An automated pipeline for whole bacterial genome analysis directly from raw Illumina paired-end sequencing data.
(repository under development)
- What is TORMES?
- Installation
- Usage
- Output
- Rendering customized reports
- Open-source and networking community
- Citation
- License
- Versions history
TORMES is an open-source, user-friendly pipeline for whole bacterial genome sequencing (WGS) analysis directly from raw Illumina paired-end sequenceing data. TORMES work with every bacterial WGS dataset, regardless the number, origin or species.

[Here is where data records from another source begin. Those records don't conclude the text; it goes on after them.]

theorem tlbinv (xa : Reg) (n : BitVec 10) : Statement (.tlbinv xa n) :=
  long (packS 10 n xa 0 15) rfl rfl rfl (long_packS ..) (by
    rw [fields32_packS]; simp only [decodeG, decodeSys, ifUnused, gRa_packS, gRd_packS, gMaj_packS, sFn_packS, sImm_packS]; simp)

theorem idle (xd : Reg) : Statement (.idle xd) :=
  long (packS 11 0 0 xd 15) rfl rfl rfl (long_packS ..) (by
    rw [fields32_packS]; simp only [decodeG, decodeSys, ifUnused, gRa_packS, gRd_packS, gMaj_packS, sFn_packS, sImm_packS]; simp)

theorem phase (scope : BitVec 3) : Statement (.phase scope) :=
  long (packS 12 (0#5 ++ 0#2 ++ scope) 0 0 15) rfl rfl rfl (long_packS ..) (by
    rw [fields32_packS]; simp only [decodeG, decodeSys, ifUnused, gRa_packS, gRd_packS, gMaj_packS, sFn_packS, sImm_packS, part0, part1, part2, part3, part4, part5, part6, part7, part8, part9, part10, part11, part12, part13, part14, part15, part16, part17, part18, bitHi, bitLo, bitHi0, bitLo0, bitHi1, bitLo1, bit4, bit4z, bit4o, bit0, only, halves]; simp)

theorem fenceRel (scope : BitVec 3) : Statement (.fenceRel scope) :=
  long (packS 12 (0#5 ++ 1#2 ++ scope) 0 0 15) rfl rfl rfl (long_packS ..) (by
    rw [fields32_packS]; simp only [decodeG, decodeSys, ifUnused, gRa_packS, gRd_packS, gMaj_packS, sFn_packS, sImm_packS, part0, part1, part2, part3, part4, part5, part6, part7, part8, part9, part10, part11, part12, part13, part14, part15, part16, part17, part18, bitHi, bitLo, bitHi0, bitLo0, bitHi1, bitLo1, bit4, bit4z, bit4o, bit0, only, halves]; simp)

theorem fenceAcq (scope : BitVec 3) : Statement (.fenceAcq scope) :=
  long (packS 12 (0#5 ++ 2#2 ++ scope) 0 0 15) rfl rfl rfl (long_packS ..) (by
    rw [fields32_packS]; simp only [decodeG, decodeSys, ifUnused, gRa_packS, gRd_packS, gMaj_packS, sFn_packS, sImm_packS, part0, part1, part2, part3, part4, part5, part6, part7, part8, part9, part10, part11, part12, part13, part14, part15, part16, part17, part18, bitHi, bitLo, bitHi0, bitLo0, bitHi1, bitLo1, bit4, bit4z, bit4o, bit0, only, halves]; simp)

theorem bar (scope : BitVec 3) (id : BitVec 5) : Statement (.bar scope id) :=
  long (packS 12 (id ++ 3#2 ++ scope) 0 0 15) rfl rfl rfl (long_packS ..) (by
    rw [fields32_packS]; simp only [decodeG, decodeSys, ifUnused, gRa_packS, gRd_packS, gMaj_packS, sFn_packS, sImm_packS, part0, part1, part2, part3, part4, part5, part6, part7, part8, part9, part10, part11, part12, part13, part14, part15, part16, part17, part18, bitHi, bitLo, bitHi0, bitLo0, bitHi1, bitLo1, bit4, bit4z, bit4o, bit0, only, halves]; simp)

theorem bcnt (scope : BitVec 3) (id : BitVec 5) (xa : Reg) : Statement (.bcnt scope id xa) :=
  long (packS 13 (id ++ 0#2 ++ scope) xa 0 15) rfl rfl rfl (long_packS ..) (by
    rw [fields32_packS]; simp only [decodeG, decodeSys, ifUnused, gRa_packS, gRd_packS, gMaj_packS, sFn_packS, sImm_packS, part0, part1, part2, part3, part4, part5, part6, part7, part8, part9, part10, part11, part12, part13, part14, part15, part16, part17, part18, bitHi, bitLo, bitHi0, bitLo0, bitHi1, bitLo1, bit4, bit4z, bit4o, bit0, only, halves]; simp)

theorem fsload (xd xa : Reg) (slot : BitVec 6) : Statement (.fsload xd xa slot) :=
  long (packS 14 (0#4 ++ slot) xa xd 15) rfl rfl rfl (long_packS ..) (by
    rw [fields32_packS]; simp only [decodeG, decodeSys, ifUnused, gRa_packS, gRd_packS, gMaj_packS, sFn_packS, sImm_packS, part0, part1, part2, part3, part4, part5, part6, part7, part8, part9, part10, part11, part12, part13, part14, part15, part16, part17, part18, bitHi, bitLo, bitHi0, bitLo0, bitHi1, bitLo1, bit4, bit4z, bit4o, bit0, only, halves]; simp)

theorem ldB (la : BitVec 4) (off : BitVec 12) (xd xb : Reg) : Statement (.ldB la off xd xb) :=
  long (packM la off xb xd 0) rfl rfl rfl (long_packM ..) (by
    rw [fields32_packM]; simp only [decodeM, ifUnused, fLa_packM, mOff_packM, mXb_packM, mRd_packM, mOp_packM]; simp)

theorem ldH (la : BitVec 4) (off : BitVec 12) (xd xb : Reg) : Statement (.ldH la off xd xb) :=
  long (packM la off xb xd 1) rfl rfl rfl (long_packM ..) (by
    rw [fields32_packM]; simp only [decodeM, ifUnused, fLa_packM, mOff_packM, mXb_packM, mRd_packM, mOp_packM]; simp)

theorem ldW (la : BitVec 4) (off : BitVec 12) (xd xb : Reg) : Statement (.ldW la off xd xb) :=
  long (packM la off xb xd 2) rfl rfl rfl (long_packM ..) (by
    rw [fields32_packM]; simp only [decodeM, ifUnused, fLa_packM, mOff_packM, mXb_packM, mRd_packM, mOp_packM]; simp)

theorem ldD (la : BitVec 4) (off : BitVec 12) (xd xb : Reg) : Statement (.ldD la off xd xb) :=
  long (packM la off xb xd 3) rfl rfl rfl (long_packM ..) (by
    rw [fields32_packM]; simp only [decodeM, ifUnused, fLa_packM, mOff_packM, mXb_packM, mRd_packM, mOp_packM]; simp)

theorem stB (la : BitVec 4) (off : BitVec 12) (xs xb : Reg) : Statement (.stB la off xs xb) :=
  long (packM la off xb xs 4) rfl rfl rfl (long_packM ..) (by
    rw [fields32_packM]; simp only [decodeM, ifUnused, fLa_packM, mOff_packM, mXb_packM, mRd_packM, mOp_packM]; simp)

theorem stH (la : BitVec 4) (off : BitVec 12) (xs xb : Reg) : Statement (.stH la off xs xb) :=
  long (packM la off xb xs 5) rfl rfl rfl (long_packM ..) (by
    rw [fields32_packM]; simp only [decodeM, ifUnused, fLa_packM, mOff_packM, mXb_packM, mRd_packM, mOp_packM]; simp)

theorem stW (la : BitVec 4) (off : BitVec 12) (xs xb : Reg) : Statement (.stW la off xs xb) :=
  long (packM la off xb xs 6) rfl rfl rfl (long_packM ..) (by
    rw [fields32_packM]; simp only [decodeM, ifUnused, fLa_packM, mOff_packM, mXb_packM, mRd_packM, mOp_packM]; simp)

theorem stD (la : BitVec 4) (off : BitVec 12) (xs xb : Reg) : Statement (.stD la off xs xb) :=
  long (packM la off xb xs 7) rfl rfl rfl (long_packM ..) (by
    rw [fields32_packM]; simp only [decodeM, ifUnused, fLa_packM, mOff_packM, mXb_packM, mRd_packM, mOp_packM]; simp)

theorem cld (la : BitVec 4) (form : BitVec 2) (fold ord : Bool) (slot : BitVec 3) (acc : BitVec 2) (xd xb xs : Reg) : Statement (.cld la form fold ord slot acc xd xb xs) :=
  long (packC la form (BitVec.ofBool fold) (BitVec.ofBool ord) slot acc xs xb xd) rfl rfl rfl (long_packC ..) (by
    rw [fields32_packC]; simp only [decodeC, ifUnused, fLa_packC, cForm_packC, cFold_packC, cOrd_packC, cRes_packC, cAcc_packC, cXs_packC, cXb_packC, cRd_packC]; simp)

theorem beq (ra rb : Reg) (off : BitVec 17) : Statement (.beq ra rb off) :=
  long (packB off rb ra 0) rfl rfl rfl (long_packB ..) (by
    rw [fields32_packB]; simp only [decodeB, ifUnused, bOff_packB, bRb_packB, bRa_packB, bCond_packB]; simp)

theorem bne (ra rb : Reg) (off : BitVec 17) : Statement (.bne ra rb off) :=
  long (packB off rb ra 1) rfl rfl rfl (long_packB ..) (by
    rw [fields32_packB]; simp only [decodeB, ifUnused, bOff_packB, bRb_packB, bRa_packB, bCond_packB]; simp)

theorem blt (ra rb : Reg) (off : BitVec 17) : Statement (.blt ra rb off) :=
  long (packB off rb ra 2) rfl rfl rfl (long_packB ..) (by
    rw [fields32_packB]; simp only [decodeB, ifUnused, bOff_packB, bRb_packB, bRa_packB, bCond_packB]; simp)

theorem bge (ra rb : Reg) (off : BitVec 17) : Statement (.bge ra rb off) :=
  long (packB off rb ra 3) rfl rfl rfl (long_packB ..) (by
    rw [fields32_packB]; simp only [decodeB, ifUnused, bOff_packB, bRb_packB, bRa_packB, bCond_packB]; simp)

theorem bltu (ra rb : Reg) (off : BitVec 17) : Statement (.bltu ra rb off) :=
  long (packB off rb ra 4) rfl rfl rfl (long_packB ..) (by
    rw [fields32_packB]; simp only [decodeB, ifUnused, bOff_packB, bRb_packB, bRa_packB, bCond_packB]; simp)

theorem bgeu (ra rb : Reg) (off : BitVec 17) : Statement (.bgeu ra rb off) :=
  long (packB off rb ra 5) rfl rfl rfl (long_packB ..) (by
    rw [fields32_packB]; simp only [decodeB, ifUnused, bOff_packB, bRb_packB, bRa_packB, bCond_packB]; simp)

By following very simple instructions, TORMES automates all steps included in a typical WGS analysis, including:
- Sequence quality filtering
- De novo genome assembly
- Draft genome ordering against a reference (optional)
- Genome annotation
- Multi-Locus Sequence Typing (MLST, optional)
- Antibiotic resistance genes screening
- Virulence genes screening
- Pangenome comparison (optional)
When working with Escherichia or Salmonella sequence data, extensive analysis can be enabled (by using the -g/--genera
option), including:
- Antibiotic resistance screening based on point mutations
- Plasmid replicons screening
- Serotyping
- fimH-Typing (only for Escherichia)
Once the WGS analysis is ended, TORMES summarizes the results in an interactive web-like file that can be opened in any web browser, making the results easy to analyze, compare and share.
TORMES is written in a combination of Bash, R and R Markdown. Once the WGS is ended, TORMES will automatically generate a RMarkdown file (unique for each analysis) that will be use to render the report in R environment. This file is susceptible for user's modification and the generation of user-specific reports (by including additional information, tables, figures, etc.). Additional information can be found in the Rendering customized reports section. We will probrably transition TORMES code (Bash) to use SnakeMake, in order to make the pipeline also susceptible for user customization.
TORMES is a pipeline, and for its use it is necessary the utilization of a lot of bioinformatic tools that constitutes the backbone of TORMES and that are listed in the Required dependencies section.
We think that the availability of open-source, user-friendly pipelines, will broaden the application of certain technologies, such as WGS, sometimes limited by the analysis of the great amount of data that is generated by high-throughput DNA sequencing (HTS) platforms. TORMES was devised with this aim, inspired by some excellent currently available software, such as Nullarbor, EnteroBase and the Center for Genomic Epidemiology. Users are encouraged to use every tool available and to find those that better fit in their studies.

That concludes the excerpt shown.